Hematoxylin-eosin stain of mycotic aneurysm of the left superior cerebellar artery (A [original magnification ×4]), higher-power view of Gomori methenamine silver stain of hyphal elements within the mycotic aneurysm of the superior cerebellar artery (B [original magnification ×40]), and gross photograph of mycotic aneurysm of the left superior cerebellar artery (C).
A 70-year-old woman presented with headaches, balance difficulty, nuchal rigidity, and fever. Her medical history was notable for hyperlipidemia and chronic back pain with the most recent epidural spinal injection 1 month prior. An examination revealed mild dysarthria and bilateral dysmetria. An MRI scan of the brain revealed acute small-vessel right thalamic and internal capsule ischemic strokes. Magnetic resonance angiographic scans of the head and neck showed no significant stenoses. Owing to concern for meningitis, a lumbar puncture was performed (Table). Based on initial cerebrospinal fluid results, intravenous antibiotics, voriconazole in a similar regimen to case 2, and liposomal amphotercin B (stopped after 4 days) were initiated. A MRI scan of the thoracic and lumbar spine revealed evidence of lumbosacral arachnoiditis with abnormal enhancement within the posterior epidural space at L4-5 and L5-S1, but again with no drainable fluid. On hospital day 7, the patient became encephalopathic, and another MRI scan revealed a new acute small-vessel left internal capsule. Her mental status and cerebrospinal fluid cell counts slowly improved with voriconazole monotherapy. The patient was discharged from the hospital 37 days later.
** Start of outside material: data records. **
-- ==== Sys2Proof/WellFormed.lean ====
section
/-! DEFINITION. Which commands can be written in the encoding: the operand ranges of 30_encoding.md R123. -/

namespace Sys2Proof

/-- `<w>` is 0 to 255 (R123): the WIDTH field has 8 bits, more than the legal range needs (R114). -/
def Instr.widthFits (w : Nat) : Bool := w < 2 ^ 8

/-- `<s>` is 0 to 2^64 - 1 (R123): SYMBOL is the whole of ARG (R111, R115). -/
def Instr.symbolFits (symbol : Nat) : Bool := symbol < 2 ^ 64

/-- A command whose operand fits its field. A width outside 1 to 63 is well formed: the command itself rejects it
with DOMAIN_ERROR (R114). -/
def Instr.wellFormed : Instr → Bool
  | .nop => true
  | .initEnc w => Instr.widthFits w
  | .initDec w => Instr.widthFits w
  | .enc symbol => Instr.symbolFits symbol
  | .dec => true
  | .fin => true
  | .close => true

end Sys2Proof
end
We describe 3 cases presenting with acute ischemic strokes that, after further workup, revealed fungal infections attributable to contaminated lots of methylprednisolone associated with epidural injections reportedly received at identified health care facilities.5 The presenting symptoms in all 3 patients were, at least in part, related to neurologic sequelae of ischemic stroke. Early MRI findings showed evidence of restricted diffusion. Initial imaging did not show evidence of hemorrhage or mycotic aneurysm. Interestingly, all patients were in their eighth decade, and all had 1 or more traditional risk factors for stroke. The pattern of infarcts differed, with 2 patients initially presenting with small-vessel infarcts and 1 patient initially presenting with a large-vessel pattern. In case 2, progressive vascular occlusion of the superior cerebellar artery was attributed to fungal infiltration at autopsy. Importantly, in case 3, the patient received earlier antifungal treatment, and we suspect that this halted the further vascular progression of her infection.
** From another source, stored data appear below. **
-- ==== Sys2Proof/Decode.lean ====
section
/-! DEFINITION. The command decoder, total on every pair of words (30_encoding.md R118), and the encoder beside it. -/

namespace Sys2Proof

/-- Why a pair of words is no command: both are ILLEGAL_COMMAND (60_exceptions.md R276). -/
inductive DecodeReject where
  /-- OP is 0x7 to 0xF (R117). -/
  | reservedOpcode
  /-- OP is 0x0 to 0x6 and a bit its format reserves is 1 (R116). -/
  | reservedBits
  deriving DecidableEq, Repr

/-- OP = CMD[3:0] (R111). -/
def opField (cmd : CmdWord) : Nat := (cmd.extractLsb' 0 4).toNat

/-- RSV0 = CMD[7:4] (R111). -/
def rsv0Field (cmd : CmdWord) : Nat := (cmd.extractLsb' 4 4).toNat

/-- WIDTH = CMD[15:8], zero-extended (R111, R114). -/
def widthField (cmd : CmdWord) : Nat := (cmd.extractLsb' 8 8).toNat

/-- RSV1 = CMD[31:16] (R111). -/
def rsv1Field (cmd : CmdWord) : Nat := (cmd.extractLsb' 16 16).toNat

/-- The fields that format CW reserves are 0 (R112). -/
def formatCW (cmd : CmdWord) : Bool := rsv0Field cmd == 0 && rsv1Field cmd == 0

/-- The fields that formats C0 and CS reserve, all of CMD[31:4], are 0 (R112). -/
def formatC0 (cmd : CmdWord) : Bool := rsv0Field cmd == 0 && widthField cmd == 0 && rsv1Field cmd == 0

/-- A command if the reserved fields of its format are 0. -/
def ifReservedZero (zero : Bool) (i : Instr) : Except DecodeReject Instr :=
  if zero then .ok i else .error .reservedBits

/-- The decoder of 30_encoding.md R118. It depends on the two words alone; ARG matters to ENC only (R115). -/
def decode (cmd : CmdWord) (arg : Word) : Except DecodeReject Instr :=
  match opField cmd with
  | 0 => ifReservedZero (formatC0 cmd) .nop
  | 1 => ifReservedZero (formatCW cmd) (.initEnc (widthField cmd))
  | 2 => ifReservedZero (formatCW cmd) (.initDec (widthField cmd))
  | 3 => ifReservedZero (formatC0 cmd) (.enc arg.toNat)
  | 4 => ifReservedZero (formatC0 cmd) .dec
  | 5 => ifReservedZero (formatC0 cmd) .fin
  | 6 => ifReservedZero (formatC0 cmd) .close
  | _ => .error .reservedOpcode

/-- A CMD word from its OP and WIDTH fields, the reserved fields 0 (R111). -/
def cmdOf (op width : Nat) : CmdWord :=
  (0 : BitVec 16) ++ BitVec.ofNat 8 width ++ (0 : BitVec 4) ++ BitVec.ofNat 4 op

/-- The two words of a command (R111 to R113); ARG is 0 where the command ignores it. -/
def encode : Instr → CmdWord × Word
  | .nop => (cmdOf 0 0, 0)
  | .initEnc w => (cmdOf 1 w, 0)
  | .initDec w => (cmdOf 2 w, 0)
  | .enc symbol => (cmdOf 3 0, BitVec.ofNat 64 symbol)
  | .dec => (cmdOf 4 0, 0)
  | .fin => (cmdOf 5 0, 0)
  | .close => (cmdOf 6 0, 0)

/-- The CMD word among an instruction's bits numbered as the opcode table numbers them: bits 31 to 0 of the first
`nbits` bits of `w`, the bits above `nbits` being 0 (log 1). -/
def tableCmd (nbits w : Nat) : CmdWord := BitVec.ofNat 32 (w % 2 ^ nbits)

/-- The ARG word: the 64 bits that count on from CMD's, bits 95 to 32 (log 1). -/
def tableArg (nbits w : Nat) : Word := BitVec.ofNat 64 ((w % 2 ^ nbits) / 2 ^ 32)

/-- The command the decoder reads from an instruction's bits numbered as the opcode table numbers them. -/
def decodeTableWord (nbits w : Nat) : Option Instr :=
  match decode (tableCmd nbits w) (tableArg nbits w) with
  | .ok i => some i
  | .error _ => none

end Sys2Proof
end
Regarding the territory of strokes, all 3 patients presented with posterior circulation infarcts (supplied by the basilar, superior cerebellar, and posterior cerebral artery branches/perforators). It is now apparent that a high index of suspicion should be raised for possible fungal meningitis in patients who present with posterior circulation ischemic strokes after receiving a recent epidural spinal injection.3 However, it remains unknown why there appears to be a predilection for the posterior circulation in epidural injections associated fungal meningitis. We hypothesize that the proximity of the epidural space may account for fungal infiltration to the posterior vasculature. A definitive diagnosis could not be made during hospitalization and was made at autopsy or by polymerase chain reaction testing for Exserohilum species. Owing to clinical suspicion, the patient without a known causative agent was treated early with both antibiotics and antifungals. This patient survived after hospitalization.
Although much larger in scale, this is not the first fungal meningitis outbreak due to epidural spinal injections of contaminated corticosteroids.6- 8 These cases highlight a diagnostic dilemma of neurologists. Patients with fungal meningitis who present with ischemic strokes may be afebrile, lack signs of meningeal irritation, and have traditional stroke risk factors. In cases in which small-vessel infarctions expand locally or develop new infarctions in the same vascular territory, an atypical pathogenesis should be considered. We highlight that the angioinvasive nature of some fungal species,4 including Exserohilum, can lead to progressive vascular occlusion. An awareness of the presentation and vascular sequelae of fungal meningitis in immunocompetent patients should lead to earlier treatment and improved outcomes prior to a definitive diagnosis.
Corresponding Author: Daniel O. Claassen, MD, MS, Department of Neurology, Vanderbilt University, 1161 21st Ave S, A-0118, Nashville, TN 37232-2551 (firstname.lastname@example.org).
Accepted for Publication: May 17, 2013.
Published Online: July 22, 2013. doi:10.1001/jamaneurol.2013.3586.
Author Contributions:Study concept and design: Kleinfeld, Jones, Riebau, Claassen.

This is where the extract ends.